My brother is heavily involved in AA and gobbles up self help books by the dozen, and I was involved in Al-anon for a couple of years, before the lifelong prescription began to weigh on me. Never is there even a mention of the virtue of temperance in their meetings. Instead of virtue crowding out vice, we have unending victimhood coping with a permanent condition.

But still, I regarded 12 step programs as a good thing for some people. Mostly, my problem with the movement was its wimpy stand on alcohol. Instead of trying to extirpate from society a harmful substance, they passively take all fault and guilt upon themselves, more perhaps than makes sense. They never denounce the liquid; the problem is in themselves, the percentage of drinkers who cannot handle it. Self-labelled alcoholics are diseased, not a world where 95 percent of the population imbibes. Permanent enslavement makes the worst victims of alcoholism willing collaborators, tolerating a boozy society without a peep of protest.

Another startling point made in SHAM is about marriage. The self help movement is a contributor to rising divorce rates because it has turned husbands and wives away from the purpose of marriage. "Nowadays young marrieds of both genders may be a tad too focused on their own fulfillment, with catastrophic effects for domestic tranquility." SHAM, citing an interview with David Blankenhorn in 1988, continues,

"`I think people today are less forgiving and relationships and more inclined to walk at the drop of a hat.' He made an interesting point about the famous JFK quote ask not what your country can do for you... and its relevance to a wholesale change in society’s perspective on the institution of marriage. `In years past, getting married was more of a selfless act. You do that in order to build something bigger than you -- a family -- and to be able to give what you could to the children of that union. That is all changed... People go into a marriage expecting to a far greater extent to have their own needs met. Instead of giving to the marriage, they want much more from the marriage. And often what they want is unrealistic.' It is hard to see such mental turnabouts as anything other than a consequence of SHAM-bred insights." (SHAM, p. 36)

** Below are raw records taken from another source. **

-- ==== Sys2Proof/Laws/PerInstr.lean ====
section
/-! SUPPORT. The round trip of each instruction: decoding its encoded word gives it back (R29, R55, R56). -/

set_option linter.unusedSimpArgs false

namespace Sys2Proof.Laws

/-- The decoder reads the encoder's word of a well-formed instruction as that instruction. -/
def RoundTrip.Statement (i : Instr) : Prop := i.wf = true → i.isWord = true → decodeWord (encode i) = .ok i

theorem RoundTrip.add (d a b : BitVec 5) : RoundTrip.Statement (.add d a b) := by
  intro h _
  change decodeWord ((0x1#6) ++ d ++ a ++ b ++ (0x0#11)) = _
  rw [decode_major_01 (by simp (disch := decide) only [field, field_high, field_low]; try rfl)]
  simp (disch := decide) only [decodeInt, checked, ne_eq, BitVec.ofNat_eq_ofNat, field, field_high, field_low, mask_000007C0]
  simp

theorem RoundTrip.sub (d a b : BitVec 5) : RoundTrip.Statement (.sub d a b) := by
  intro h _
  change decodeWord ((0x1#6) ++ d ++ a ++ b ++ (0x1#11)) = _
  rw [decode_major_01 (by simp (disch := decide) only [field, field_high, field_low]; try rfl)]
  simp (disch := decide) only [decodeInt, checked, ne_eq, BitVec.ofNat_eq_ofNat, field, field_high, field_low, mask_000007C0]
  simp

theorem RoundTrip.and (d a b : BitVec 5) : RoundTrip.Statement (.and d a b) := by
  intro h _
  change decodeWord ((0x1#6) ++ d ++ a ++ b ++ (0x2#11)) = _
  rw [decode_major_01 (by simp (disch := decide) only [field, field_high, field_low]; try rfl)]
  simp (disch := decide) only [decodeInt, checked, ne_eq, BitVec.ofNat_eq_ofNat, field, field_high, field_low, mask_000007C0]
  simp

theorem RoundTrip.or (d a b : BitVec 5) : RoundTrip.Statement (.or d a b) := by
  intro h _
  change decodeWord ((0x1#6) ++ d ++ a ++ b ++ (0x3#11)) = _
  rw [decode_major_01 (by simp (disch := decide) only [field, field_high, field_low]; try rfl)]
  simp (disch := decide) only [decodeInt, checked, ne_eq, BitVec.ofNat_eq_ofNat, field, field_high, field_low, mask_000007C0]
  simp

theorem RoundTrip.xor (d a b : BitVec 5) : RoundTrip.Statement (.xor d a b) := by
  intro h _
  change decodeWord ((0x1#6) ++ d ++ a ++ b ++ (0x4#11)) = _
  rw [decode_major_01 (by simp (disch := decide) only [field, field_high, field_low]; try rfl)]
  simp (disch := decide) only [decodeInt, checked, ne_eq, BitVec.ofNat_eq_ofNat, field, field_high, field_low, mask_000007C0]
  simp

theorem RoundTrip.sll (d a b : BitVec 5) : RoundTrip.Statement (.sll d a b) := by
  intro h _
  change decodeWord ((0x1#6) ++ d ++ a ++ b ++ (0x5#11)) = _
  rw [decode_major_01 (by simp (disch := decide) only [field, field_high, field_low]; try rfl)]
  simp (disch := decide) only [decodeInt, checked, ne_eq, BitVec.ofNat_eq_ofNat, field, field_high, field_low, mask_000007C0]
  simp

theorem RoundTrip.srl (d a b : BitVec 5) : RoundTrip.Statement (.srl d a b) := by
  intro h _
  change decodeWord ((0x1#6) ++ d ++ a ++ b ++ (0x6#11)) = _
  rw [decode_major_01 (by simp (disch := decide) only [field, field_high, field_low]; try rfl)]
  simp (disch := decide) only [decodeInt, checked, ne_eq, BitVec.ofNat_eq_ofNat, field, field_high, field_low, mask_000007C0]
  simp

theorem RoundTrip.sra (d a b : BitVec 5) : RoundTrip.Statement (.sra d a b) := by
  intro h _
  change decodeWord ((0x1#6) ++ d ++ a ++ b ++ (0x7#11)) = _
  rw [decode_major_01 (by simp (disch := decide) only [field, field_high, field_low]; try rfl)]
  simp (disch := decide) only [decodeInt, checked, ne_eq, BitVec.ofNat_eq_ofNat, field, field_high, field_low, mask_000007C0]
  simp

theorem RoundTrip.slt (d a b : BitVec 5) : RoundTrip.Statement (.slt d a b) := by
  intro h _
  change decodeWord ((0x1#6) ++ d ++ a ++ b ++ (0x8#11)) = _
  rw [decode_major_01 (by simp (disch := decide) only [field, field_high, field_low]; try rfl)]
  simp (disch := decide) only [decodeInt, checked, ne_eq, BitVec.ofNat_eq_ofNat, field, field_high, field_low, mask_000007C0]
  simp

theorem RoundTrip.sltu (d a b : BitVec 5) : RoundTrip.Statement (.sltu d a b) := by
  intro h _
  change decodeWord ((0x1#6) ++ d ++ a ++ b ++ (0x9#11)) = _
  rw [decode_major_01 (by simp (disch := decide) only [field, field_high, field_low]; try rfl)]
  simp (disch := decide) only [decodeInt, checked, ne_eq, BitVec.ofNat_eq_ofNat, field, field_high, field_low, mask_000007C0]
  simp

theorem RoundTrip.min (d a b : BitVec 5) : RoundTrip.Statement (.min d a b) := by
  intro h _
  change decodeWord ((0x1#6) ++ d ++ a ++ b ++ (0xA#11)) = _
  rw [decode_major_01 (by simp (disch := decide) only [field, field_high, field_low]; try rfl)]
  simp (disch := decide) only [decodeInt, checked, ne_eq, BitVec.ofNat_eq_ofNat, field, field_high, field_low, mask_000007C0]
  simp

Having just attended a weekend-long session about the Baha'i position on marriage and homosexuality, I can say that this point is one that we need to make much more forcefully. I think even the Writings tend to assume that people enter marriage out of altruism rather than ego fulfilment; but that is no longer an assumption that can stand up twenty years after Blankenhorn said that. Today selfishness, or if you prefer, self-actualization, is the default position, assumed by virtually everybody who gets married. Whether that is the fault of the self help movement or of materialism generally, is moot.

The following excellent points about the difference between Baha'i and materialist approaches to sex and marriage were made by our speaker at the sexual identity conference, Mary Kay Radpour,

"Contemporary American values undermine social order and the idea of service as a purpose of life. The Baha'i writings propose that one of the "patent evils" which has been engendered in the American nation is a distortion of our understanding of a chaste and holy life. A materialistic view holds that the purpose of life is pleasure and happiness. A spiritual view holds that the purpose of life is service to humanity and the development of virtues."